How do the records below read from their first line through the line containing "without it. -/"? Write those lines out exactly.

Excerpted records >>
────
-- ==== Sys2Proof/Laws/Step.lean ====
section
/-! SUPPORT. What a step can do: one lemma per kind of host action, and the three ways of a command word
(`46_sequencing_and_system.md` R260, `60_exceptions.md` R296). -/

namespace Sys2Proof.Machine

/-- A step takes the next host action from the queue and does it. -/
theorem step_cons {s : State} {a : HostAction} {rest : List HostAction} (h : s.inbox = a :: rest) :
    step s = act a { s with inbox := rest } := by
  unfold step serve
  rw [h]

/-- With nothing queued the state is held. -/
theorem step_nil {s : State} (h : s.inbox = []) : step s = .next s := by
  unfold step serve
  rw [h]

theorem runCommand_refused {s : State} (h : s.status.fault = true) (w : Word) : runCommand w s = .next s := by
  simp [runCommand, State.refusesCommands, h]

theorem runCommand_rejected {s : State} {w : Word} {e : Reject} (h : s.status.fault = false)
    (hd : decode w = .error e) : runCommand w s = .next (s.raise .illegalCommand) := by
  simp [runCommand, State.refusesCommands, h, hd, raised]

theorem runCommand_decoded {s : State} {w : Word} {i : Instr} (h : s.status.fault = false)
    (hd : decode w = .ok i) : runCommand w s = exec i s := by
  simp [runCommand, State.refusesCommands, h, hd]

/-- The word of a pushed command is the next one to run, and it runs on the state without it. -/
theorem step_pushCommand (s : State) (w : Word) : step (s.pushCommand w) = runCommand w s := rfl

theorem step_withFetchWord (s : State) (nbits w : Nat) :
    step (s.withFetchWord nbits w) = runCommand (tableWord nbits w) s := rfl

/-- Every way in which a step answers a next state. -/
theorem step_cases {s t : State} (h : step s = .next t) :
    (s.inbox = [] ∧ t = s) ∨
    ∃ (a : HostAction) (rest : List HostAction), s.inbox = a :: rest ∧ act a { s with inbox := rest } = .next t := by
  rcases hs : s.inbox with _ | ⟨a, rest⟩
  · rw [step_nil hs] at h
    injection h with h
    exact .inl ⟨rfl, h.symm⟩
  · rw [step_cons hs] at h
    exact .inr ⟨a, rest, rfl, h⟩

/-- Every way in which a command word runs. -/
theorem runCommand_cases {s t : State} {w : Word} (h : runCommand w s = .next t) :
    (s.status.fault = true ∧ t = s) ∨
    (s.status.fault = false ∧ (∃ e, decode w = .error e) ∧ t = s.raise .illegalCommand) ∨
    ∃ i, s.status.fault = false ∧ decode w = .ok i ∧ exec i s = .next t := by
  cases hf : s.status.fault
  · right
    cases hd : decode w with
    | error e =>
      rw [runCommand_rejected hf hd] at h
      injection h with h
      exact .inl ⟨rfl, ⟨e, rfl⟩, h.symm⟩
    | ok i =>
      rw [runCommand_decoded hf hd] at h
      exact .inr ⟨i, rfl, rfl, h⟩
  · rw [runCommand_refused hf] at h
    injection h with h
    exact .inl ⟨rfl, h.symm⟩

/-! ### Runs -/

theorem run_next_of {M : Host.Core} {n : Nat} {s u : M.State} (h : M.step s = .next u) :
    M.run (n + 1) s = M.run n u := by
  simp only [Host.Core.run, h]

theorem run_fault_of {M : Host.Core} {n : Nat} {s : M.State} {r : M.Fault} (h : M.step s = .fault r) :
    M.run (n + 1) s = .fault r := by
  simp only [Host.Core.run, h]

theorem run_refused_of {M : Host.Core} {n : Nat} {s : M.State} {r : M.Refusal} (h : M.step s = .refused r) :
    M.run (n + 1) s = .refused r := by
  simp only [Host.Core.run, h]

/-- A run whose first step answers a next state goes on from it. -/
theorem core_run_next {n : Nat} {s u : State} (h : step s = .next u) :
    Host.Core.run Sys2Proof.core (n + 1) s = Host.Core.run Sys2Proof.core n u :=
  run_next_of (M := Sys2Proof.core) h

/-- A run of more than no steps that answers a next state took a first step. -/
theorem core_run_cases {n : Nat} {s t : State} (h : Host.Core.run Sys2Proof.core (n + 1) s = .next t) :
    ∃ u, step s = .next u ∧ Host.Core.run Sys2Proof.core n u = .next t := by
  cases hs : step s with
  | next u => exact ⟨u, rfl, (core_run_next hs).symm.trans h⟩
  | fault r => rw [run_fault_of (M := Sys2Proof.core) hs] at h; cases h
  | refused r => rw [run_refused_of (M := Sys2Proof.core) hs] at h; cases h

end Sys2Proof.Machine
end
────
Answer below >>
-- ==== Sys2Proof/Laws/Step.lean ====
section
/-! SUPPORT. What a step can do: one lemma per kind of host action, and the three ways of a command word
(`46_sequencing_and_system.md` R260, `60_exceptions.md` R296). -/

namespace Sys2Proof.Machine

/-- A step takes the next host action from the queue and does it. -/
theorem step_cons {s : State} {a : HostAction} {rest : List HostAction} (h : s.inbox = a :: rest) :
    step s = act a { s with inbox := rest } := by
  unfold step serve
  rw [h]

/-- With nothing queued the state is held. -/
theorem step_nil {s : State} (h : s.inbox = []) : step s = .next s := by
  unfold step serve
  rw [h]

theorem runCommand_refused {s : State} (h : s.status.fault = true) (w : Word) : runCommand w s = .next s := by
  simp [runCommand, State.refusesCommands, h]

theorem runCommand_rejected {s : State} {w : Word} {e : Reject} (h : s.status.fault = false)
    (hd : decode w = .error e) : runCommand w s = .next (s.raise .illegalCommand) := by
  simp [runCommand, State.refusesCommands, h, hd, raised]

theorem runCommand_decoded {s : State} {w : Word} {i : Instr} (h : s.status.fault = false)
    (hd : decode w = .ok i) : runCommand w s = exec i s := by
  simp [runCommand, State.refusesCommands, h, hd]

/-- The word of a pushed command is the next one to run, and it runs on the state without it. -/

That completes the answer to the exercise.